The response must consist of the lines below from the one with "context 7. -/" through the one with "at set 0. -/", exactly as they appear and with both ends kept.

(Saved entries)

···

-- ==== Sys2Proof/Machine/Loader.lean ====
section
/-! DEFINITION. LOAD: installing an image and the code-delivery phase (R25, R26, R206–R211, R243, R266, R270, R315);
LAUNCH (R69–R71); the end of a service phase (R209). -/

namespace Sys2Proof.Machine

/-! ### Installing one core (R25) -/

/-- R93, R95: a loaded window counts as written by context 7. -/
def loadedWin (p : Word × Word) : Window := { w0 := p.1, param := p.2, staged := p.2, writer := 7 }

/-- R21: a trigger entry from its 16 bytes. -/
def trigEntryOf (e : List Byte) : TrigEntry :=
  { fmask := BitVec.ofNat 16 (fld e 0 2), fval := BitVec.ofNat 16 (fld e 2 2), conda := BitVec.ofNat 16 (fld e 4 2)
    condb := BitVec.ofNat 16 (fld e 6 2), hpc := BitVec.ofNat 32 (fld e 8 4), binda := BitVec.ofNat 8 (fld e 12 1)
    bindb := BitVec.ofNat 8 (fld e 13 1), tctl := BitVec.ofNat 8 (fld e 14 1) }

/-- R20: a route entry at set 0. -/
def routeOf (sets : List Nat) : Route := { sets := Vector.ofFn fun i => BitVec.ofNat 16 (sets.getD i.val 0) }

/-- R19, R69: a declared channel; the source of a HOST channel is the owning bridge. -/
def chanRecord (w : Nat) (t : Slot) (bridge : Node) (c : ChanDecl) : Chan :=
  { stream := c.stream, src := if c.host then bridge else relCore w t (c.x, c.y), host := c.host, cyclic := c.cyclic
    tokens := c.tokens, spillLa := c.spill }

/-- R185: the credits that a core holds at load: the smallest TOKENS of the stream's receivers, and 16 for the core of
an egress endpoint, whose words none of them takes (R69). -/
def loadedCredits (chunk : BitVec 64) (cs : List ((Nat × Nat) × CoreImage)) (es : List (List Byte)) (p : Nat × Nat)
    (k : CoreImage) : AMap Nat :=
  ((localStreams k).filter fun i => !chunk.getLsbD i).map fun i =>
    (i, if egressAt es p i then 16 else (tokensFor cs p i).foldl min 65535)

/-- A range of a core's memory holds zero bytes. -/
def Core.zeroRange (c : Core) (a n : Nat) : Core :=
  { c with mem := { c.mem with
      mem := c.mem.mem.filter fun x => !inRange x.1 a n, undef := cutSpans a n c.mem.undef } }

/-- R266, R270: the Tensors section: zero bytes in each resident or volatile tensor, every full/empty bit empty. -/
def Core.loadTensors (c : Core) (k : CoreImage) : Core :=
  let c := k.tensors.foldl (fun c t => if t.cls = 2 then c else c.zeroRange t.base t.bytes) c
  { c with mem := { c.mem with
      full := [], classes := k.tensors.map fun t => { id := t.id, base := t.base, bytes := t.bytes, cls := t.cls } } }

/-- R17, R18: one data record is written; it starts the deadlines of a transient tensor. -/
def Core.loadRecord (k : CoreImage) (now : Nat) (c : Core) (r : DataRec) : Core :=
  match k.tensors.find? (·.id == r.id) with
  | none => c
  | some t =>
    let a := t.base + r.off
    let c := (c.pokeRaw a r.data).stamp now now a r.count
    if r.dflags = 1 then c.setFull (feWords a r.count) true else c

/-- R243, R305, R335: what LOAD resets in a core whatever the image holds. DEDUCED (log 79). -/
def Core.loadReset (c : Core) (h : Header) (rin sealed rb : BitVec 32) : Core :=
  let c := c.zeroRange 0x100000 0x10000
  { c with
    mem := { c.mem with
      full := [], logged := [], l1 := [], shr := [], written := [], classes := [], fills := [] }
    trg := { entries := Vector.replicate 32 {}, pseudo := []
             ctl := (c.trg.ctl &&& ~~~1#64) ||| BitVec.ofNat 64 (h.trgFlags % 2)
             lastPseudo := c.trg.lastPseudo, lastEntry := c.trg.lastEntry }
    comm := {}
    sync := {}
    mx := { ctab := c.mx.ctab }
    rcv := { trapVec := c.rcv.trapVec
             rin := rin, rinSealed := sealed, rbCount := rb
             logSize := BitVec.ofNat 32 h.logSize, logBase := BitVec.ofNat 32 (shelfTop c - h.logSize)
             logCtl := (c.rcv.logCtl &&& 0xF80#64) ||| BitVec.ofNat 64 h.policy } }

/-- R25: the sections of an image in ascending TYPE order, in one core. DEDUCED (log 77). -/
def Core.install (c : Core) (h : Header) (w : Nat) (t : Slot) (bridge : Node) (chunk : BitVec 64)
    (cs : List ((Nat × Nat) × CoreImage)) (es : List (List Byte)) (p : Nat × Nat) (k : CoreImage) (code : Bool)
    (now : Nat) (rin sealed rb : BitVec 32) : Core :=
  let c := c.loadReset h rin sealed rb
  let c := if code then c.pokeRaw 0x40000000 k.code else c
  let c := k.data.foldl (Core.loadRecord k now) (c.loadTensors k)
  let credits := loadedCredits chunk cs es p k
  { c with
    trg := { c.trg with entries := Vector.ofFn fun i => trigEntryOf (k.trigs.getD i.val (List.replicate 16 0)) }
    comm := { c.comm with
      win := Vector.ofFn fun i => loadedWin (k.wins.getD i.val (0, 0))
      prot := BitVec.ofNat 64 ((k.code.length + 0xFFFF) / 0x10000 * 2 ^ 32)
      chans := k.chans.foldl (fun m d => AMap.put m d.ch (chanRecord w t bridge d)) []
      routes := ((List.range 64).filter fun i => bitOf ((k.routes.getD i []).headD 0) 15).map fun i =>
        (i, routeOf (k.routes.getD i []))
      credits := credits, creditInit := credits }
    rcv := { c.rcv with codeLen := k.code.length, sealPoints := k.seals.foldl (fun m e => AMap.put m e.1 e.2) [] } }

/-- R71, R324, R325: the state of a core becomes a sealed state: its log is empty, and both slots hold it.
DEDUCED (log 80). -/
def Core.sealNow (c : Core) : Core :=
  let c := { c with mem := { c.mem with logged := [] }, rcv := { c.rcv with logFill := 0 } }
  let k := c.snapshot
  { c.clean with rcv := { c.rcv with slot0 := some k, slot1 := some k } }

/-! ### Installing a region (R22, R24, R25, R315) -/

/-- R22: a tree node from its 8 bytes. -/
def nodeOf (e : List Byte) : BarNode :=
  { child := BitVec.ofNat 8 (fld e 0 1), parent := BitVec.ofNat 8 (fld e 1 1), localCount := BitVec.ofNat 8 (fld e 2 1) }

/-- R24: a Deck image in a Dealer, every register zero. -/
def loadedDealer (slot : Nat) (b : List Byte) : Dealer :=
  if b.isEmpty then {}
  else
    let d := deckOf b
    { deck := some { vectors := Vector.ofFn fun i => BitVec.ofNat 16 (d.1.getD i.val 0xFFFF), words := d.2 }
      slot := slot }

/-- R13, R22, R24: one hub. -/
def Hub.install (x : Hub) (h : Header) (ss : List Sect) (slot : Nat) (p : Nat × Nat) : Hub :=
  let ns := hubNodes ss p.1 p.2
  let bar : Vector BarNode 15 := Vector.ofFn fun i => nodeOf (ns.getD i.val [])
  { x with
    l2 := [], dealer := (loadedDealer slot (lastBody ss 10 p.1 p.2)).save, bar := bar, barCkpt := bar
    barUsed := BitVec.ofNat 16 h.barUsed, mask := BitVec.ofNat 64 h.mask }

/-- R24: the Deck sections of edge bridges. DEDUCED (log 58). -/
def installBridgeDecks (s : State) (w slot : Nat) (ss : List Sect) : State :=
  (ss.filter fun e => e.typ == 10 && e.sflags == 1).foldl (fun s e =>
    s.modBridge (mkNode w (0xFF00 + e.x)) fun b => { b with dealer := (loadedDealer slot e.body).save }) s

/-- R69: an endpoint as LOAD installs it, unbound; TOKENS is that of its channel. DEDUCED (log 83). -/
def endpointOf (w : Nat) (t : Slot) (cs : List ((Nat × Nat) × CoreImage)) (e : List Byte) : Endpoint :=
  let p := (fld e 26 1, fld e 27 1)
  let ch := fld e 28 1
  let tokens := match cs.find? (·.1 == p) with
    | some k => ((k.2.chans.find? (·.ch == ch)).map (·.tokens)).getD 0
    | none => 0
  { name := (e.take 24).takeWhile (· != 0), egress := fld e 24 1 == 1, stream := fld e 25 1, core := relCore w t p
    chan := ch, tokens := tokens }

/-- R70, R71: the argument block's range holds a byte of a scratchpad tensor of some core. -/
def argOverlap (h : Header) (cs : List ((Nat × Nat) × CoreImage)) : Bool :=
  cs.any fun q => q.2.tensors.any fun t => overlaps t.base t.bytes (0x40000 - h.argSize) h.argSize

···

Solution:
/-- R93, R95: a loaded window counts as written by context 7. -/
def loadedWin (p : Word × Word) : Window := { w0 := p.1, param := p.2, staged := p.2, writer := 7 }

/-- R21: a trigger entry from its 16 bytes. -/
def trigEntryOf (e : List Byte) : TrigEntry :=
  { fmask := BitVec.ofNat 16 (fld e 0 2), fval := BitVec.ofNat 16 (fld e 2 2), conda := BitVec.ofNat 16 (fld e 4 2)
    condb := BitVec.ofNat 16 (fld e 6 2), hpc := BitVec.ofNat 32 (fld e 8 4), binda := BitVec.ofNat 8 (fld e 12 1)
    bindb := BitVec.ofNat 8 (fld e 13 1), tctl := BitVec.ofNat 8 (fld e 14 1) }

/-- R20: a route entry at set 0. -/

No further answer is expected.